We can perform a two-dimensional iterative search to find the responsible entry. Basically, we start at a value, then jump either forwards or backwards in either the row or the column (whichever one is both legal and hasn't been tried yet, defaulting to columns arbitrarily).

This is $O(n)$, but also requires $O(n)$ space to store values that have already been seen.

In [35]:
def findInSortedMatrix(mat, v):
    row_idx = col_idx = len(mat) // 2
    seen = set()

    while True:
        curr_v = mat[row_idx][col_idx]
        if curr_v == v:
            return row_idx, col_idx
        elif curr_v > v:
            if f'{row_idx - 1}{col_idx}' in seen or row_idx == 0:
                col_idx -= 1
            else:
                row_idx -= 1
            seen.update({f'{row_idx}{col_idx}'})
        else:
            if f'{row_idx + 1}{col_idx}' in seen or row_idx == 0:
                col_idx += 1
            else:
                row_idx += 1
            seen.update({f'{row_idx}{col_idx}'})

In [36]:
findInSortedMatrix([[1,2],[3,4]], 1)

(0, 0)

### Even more improved algorithm

Instead of doing the search linearly, we can take binary search steps in whichever direction.

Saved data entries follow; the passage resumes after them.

-- ==== Sys2Proof/Machine/HostGate.lean ====
section
/-! DEFINITION. What stands between a host write and its effect: whether the register exists (R7, R13, R18) and which bits
Cast lock holds (R5, R43). Every command that is the write of one register goes through it. -/

set_option Elab.async false

namespace Sys2Proof.Machine

/-- The instance of a register row exists in the running Cast (R7): its structure is built and its domain is not Off. -/
def scopeBuilt (s : State) (sc : RegScope) (i : Nat) : Bool :=
  let cls (k : Nat) : Bool := match cfgOf s i with
    | some c => c.slot.cls == k
    | none => false
  match sc with
  | .always | .port => true
  | .slot => declared s i
  | .array => cls 1
  | .scanner => cls 2
  | .composerA => match cfgOf s i with
    | some c => c.pipe.composer == 0
    | none => false
  | .composerB => match cfgOf s i with
    | some c => c.pipe.composer == 1
    | none => false
  | .hall => match cfgOf s i with
    | some c => c.hall.isSome
    | none => false
  | .chan => (chanOwner s i).isSome

/-- Power domain of a register instance (R12): EP registers in the domain of their port pair, SO registers in that of the
slot's composer. -/
def regDomain (s : State) (d : RegDef) (i : Nat) : Nat :=
  match d.scope with
  | .port => 15 + i / 2
  | .slot | .hall => if d.pd = 12 then (match cfgOf s i with
      | some c => 12 + c.pipe.composer
      | none => 12) else d.pd
  | _ => d.pd

/-- A register instance exists (R7, R18). -/
def regExists (s : State) (d : RegDef) (i : Nat) : Bool := scopeBuilt s d.scope i && !pdOff s (regDomain s d i)

/-- Cast lock has been reached (R43). -/
def castLocked (s : State) : Bool := rbit s Reg.cstStatus 4

/-- Bits of the register at an offset that LOCK REG entries in force name, once Cast lock is reached (R43). -/
def lockBits (s : State) (off : Nat) : Word :=
  if castLocked s then (s.cast.lockRegs.filter (fun e => e.1 == off)).foldl (fun a e => a ||| e.2) 0 else 0

/-- The locked bits of a register: RWC bits and those of LOCK REG entries (R43). -/
def lockedOf (s : State) (off : Nat) (rwc : Word) : Word := lockBits s off ||| (if castLocked s then rwc else 0)

/-- A host write would change or act on a locked bit (R43): hold is the word held, act the W1C and WO bits. -/
def lockHit (locked rw act hold v : Word) : Bool := ((v ^^^ hold) &&& rw &&& locked) != 0 || (v &&& act &&& locked) != 0

/-- What a host write carries once its locked bits are dropped: held values in RW and RWC bits, zeros in W1C and WO. -/
def lockFilter (locked act hold v : Word) : Word := (v &&& ~~~locked) ||| (hold &&& locked &&& ~~~act)

/-- Trained delay word of a PC at a point: index 0 to 7 read lanes, 8 to 15 write lanes, 16 command/address (R418). -/
def delayWord (s : State) (pc point i : Nat) : Word :=
  (find? s.mc.delays ((pc * 4 + point) * 32 + i)).getD (Config.trainedDelay pc point i &&& 0x7F01FF)

/-- The PC and point whose delays the delay registers show. -/
def delaySel (s : State) : Nat × Nat := (rfld s Reg.mcTrSel 3 0, rfld s Reg.mcTrSel 9 8)

/-- The word that a register at an offset holds, as a read shows its writable bits: the delay registers show the delays of
the PC and point that MC_TR_SEL names (R418). -/
def heldWord (s : State) (off : Nat) : Word :=
  if Reg.mcDlyRd 0 ≤ off ∧ off ≤ Reg.mcDlyRd 16 then delayWord s (delaySel s).1 (delaySel s).2 ((off - Reg.mcDlyRd 0) / 4)
  else reg s off

/-- A host write of the register at an offset, through R7 and R43; act is its effect on what is not locked. -/
def hostWrite (off : Nat) (v : Word) (act : Word → State → State) (s : State) : State :=
  if ¬ powered s then s
  else match regFind off with
    | none => s
    | some (d, i) =>
      if ¬ regExists s d i then s
      else
        let k := lockedOf s off d.rwc
        let one := d.w1c ||| d.wo
        let s1 := if lockHit k (d.rw ||| d.rwc) one (heldWord s off) v then logAccess .LOCKED_FIELD 0 off s else s
        act (lockFilter k one (heldWord s off) v) s1

/-- The same for a word of a pitch (R7, R43): rw holds the bits the host may write. -/
def hostPitchGate (off : Nat) (rw v : Word) (built : Bool) (act : Word → State → State) (s : State) : State :=
  if ¬ powered s ∨ ¬ built then s
  else
    let k := lockBits s off
    let s1 := if lockHit k rw 0 (reg s off) v then logAccess .LOCKED_FIELD 0 off s else s
    act (lockFilter k 0 (reg s off) v) s1

end Sys2Proof.Machine
end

This lowers our runtime to $O(\log{n})$.

In [37]:
def findInSortedMatrix(mat, v):
    row_idx = col_idx = len(mat) // 2
    seen = set()

    while True:
        curr_v = mat[row_idx][col_idx]
        if curr_v == v:
            return row_idx, col_idx
        elif curr_v > v:
            new_row_idx = row_idx // 2
            if f'{new_row_idx}{col_idx}' in seen or row_idx == 0:
                col_idx = col_idx // 2
            else:
                row_idx = new_row_idx
            seen.update({f'{new_row_idx}{col_idx}'})
        else:
            new_col_idx = col_idx + (len(mat) - col_idx) // 2
            if f'{row_idx}{new_col_idx}' in seen or row_idx == 0:
                col_idx = new_col_idx
            else:
                row_idx = row_idx + (len(mat) - row_idx) // 2
            seen.update({f'{row_idx}{col_idx}'})

In [38]:
findInSortedMatrix([[1,2],[3,4]], 1)

(0, 0)

Notes: this one went very smoothly. Interestingly the book doesn't use this approach at all, instead it performs a quadrangle search. Hmm.

## Q10

Q: *Response ranking* &mdash; Write a routine to look up the rank of a selected value in a stream of values.

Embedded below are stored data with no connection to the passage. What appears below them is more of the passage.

-- ==== Sys2Proof/Machine/Hallmark.lean ====
section
/-! DEFINITION. The Hallmark layer and the safety port (R125 to R144): signature records and the mismatch ladder, the
scrubber, and the commands of the safety microcontroller. -/

set_option Elab.async false

namespace Sys2Proof.Machine

/-- Changes the Hallmark state of slot n. -/
def modHall (n : Nat) (f : HallSlot → HallSlot) (s : State) : State := modSlot n (fun q => { q with hall := f q.hall }) s

/-- Slot n has a HALL record. -/
def hasHall (s : State) (n : Nat) : Bool := (cfgOf s n).any fun c => c.hall.isSome

/-- The HALL record of slot n has SPORT = 1. -/
def hasSport (s : State) (n : Nat) : Bool := (cfgOf s n).any fun c => c.hall.any (·.sport)

/-- HLn_STATUS as the slot stands (R144). -/
def showHall (n : Nat) (s : State) : State :=
  if ¬ hasHall s n then s
  else
    let h := (slotAt s n).hall
    setReg (Reg.hlStatus n)
      (at_ 31 16 h.gen.toNat ||| at_ 15 8 h.run ||| at_ 3 3 (if s.hall.store then 1 else 0) |||
        at_ 2 2 (if h.hold then 1 else 0) ||| at_ 1 0 (max h.contain h.mismatch)) s

/-! ## Records and mismatches (R134, R135) -/

/-- A mismatch hold of slot n: 1 Dim, 2 off with LEN_n deasserted (R135, R237). -/
def mismatchHold (n lvl : Nat) (s : State) : State :=
  let s1 := modHall n (fun h => { h with mismatch := max h.mismatch lvl, mismatchAfter := max h.mismatchAfter lvl }) s
  if lvl = 2 then refreshCeil n (lenDrop (portOf s n) 5 s1) else s1

/-- The mismatch ladder of R135 after a record; run is MISMATCH_RUN with it. -/
def mismatchStep (n run : Nat) (s : State) : State :=
  if run = 1 then logEvent .HALL_MISMATCH clsPart n 0 s
  else if run = 2 then withDim (mismatchHold n 1) s
  else if run = 10 then withDim (mismatchHold n 2) s
  else s

/-- FLAGS of a record (R142). -/
def sigFlags (t : FrameTap) (same store : Bool) : Nat :=
  let b (x : Bool) (k : Nat) : Nat := if x then 2 ^ k else 0
  b same 0 + b t.dim 1 + b t.off 2 + b t.hold 3 + b t.darkLines 4 + b store 5 + b t.sceneNew 6

/-- The record of the frame that ended at the last boundary enters the ring (R134); disturb is what a fault of the struck
path changes in its actual signature. -/
def signatureRecord (n : Nat) (disturb : Word) (s : State) : State :=
  match (slotAt s n).tapPrev with
  | none => s
  | some t =>
    let s1 := modSlot n (fun q => { q with tapPrev := none }) s
    if ¬ hasHall s n then s1
    else
      let act := t.actual ^^^ disturb
      let same := act == t.expected
      let run := if same then 0 else min 255 ((slotAt s n).hall.run + 1)
      let r0 : SigRec :=
        { flags := sigFlags t same s.hall.store, frame := t.frame.toNat, actual := act, expected := t.expected,
          signed := t.signed, shift := unsigned 16 t.shift, sceneGen := t.gen.toNat, run := run, boundary := t.boundary }
      let s2 := modHall n (fun h => { h with ring := (r0 :: h.ring).take 8, run := run }) s1
      let s3 := setReg (Reg.hlFrame n) t.frame (setReg (Reg.hlSigExp n) t.expected (setReg (Reg.hlSigAct n) act s2))
      showHall n (if same then s3 else mismatchStep n run s3)

/-- SIGNATURE_RECORD. -/
def execSignatureRecord (n : Slot) (disturb : Word) (s : State) : Host.Outcome State Fault Refusal :=
  .next (whilePowered (signatureRecord n.val disturb) s)

/-- HALL_STORE: a scrub failure (R127). -/
def execHallStore (s : State) : Host.Outcome State Fault Refusal :=
  .next (whilePowered (fun s => forAll (List.range 8) showHall
    (logEvent .HALL_STORE clsPart 0 0 { s with hall := { s.hall with store := true } })) s)

/-! ## Responses (R140, R141) -/

/-- Slot state of a response (R140): off before dark, dark before Dim. -/
def slotState (s : State) (n : Nat) : Nat :=
  if ¬ declared s n then 3
  else if s.power.st = .doze then 4
  else if containedOff s n then 2
  else if ¬ projects (reckOf s n) ∨ linkState s (portOf s n) ≠ lsRun ∨ emitDark s n then 3
  else if inDim s n then 1 else 0

/-- The 64 bytes of a response (R140). -/
def sportFrame (cmd seq slot : Byte) (state : Nat) (st : Status) (extra : List Byte) : List Byte :=
  let b := [cmd ||| 0x80#8, seq, slot, BitVec.ofNat 8 state] ++ leBytes 2 st.code ++ extra
  let c := b ++ List.replicate (60 - b.length) 0
  c ++ leBytes 4 (crc32 c).toNat

/-- The transaction shifts out the response to the one before it (R141). -/
def shiftOut (s : State) : State := emit (.spi s.hall.resp) s

/-- The response that the next transaction carries. -/
def setResp (r : List Byte) (s : State) : State := { s with hall := { s.hall with resp := r } }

A: This is the response ranking problem, which I studied in depth early into my time at RC.

The book recommends using a binary search tree. I could also use a hash map, which is simpler to implement.

## Q11:

Q: Sort an array into alternating peaks and valleys (e.g. single-length monotonic subsequences). For example: `0 5 3 4 1 7`.

In [39]:
def peakValleySort(arr):
    new_arr = arr[:2]
    curr_idx = 1
    curr_offset = 1
    
    if arr[0] > arr[1]:
        curr_desire = "peak"
    else:
        curr_desire = "valley"
    
    while len(new_arr) < len(arr):
        if arr[curr_idx + curr_offset] <= new_arr[curr_idx] and curr_desire == "valley":
            new_arr.append(arr[curr_idx])
            arr = arr[:curr_idx + curr_offset] + arr[curr_offset + 1:]
            curr_idx += 1
            curr_offset = 1
        elif arr[curr_idx + curr_offset] >= new_arr[curr_idx] and curr_desire == "peak":
            new_arr.append(arr[curr_idx])
            curr_idx += 1
            curr_offset = 1
        else:
            curr_offset += 1
    return new_arr

The idea is to "run forward" until we find an element that matches our desired condition, and then splice into the output array, before resetting the search at the next element.

Some version of the code above will work, although it's not run/tested at the moment.

Best-case runtime would be $O(n)$. Worst-case runtime would be $O(n!)$. We can expect $O(mn)$ runtime, where $m$ is a function of the sortedness of the array.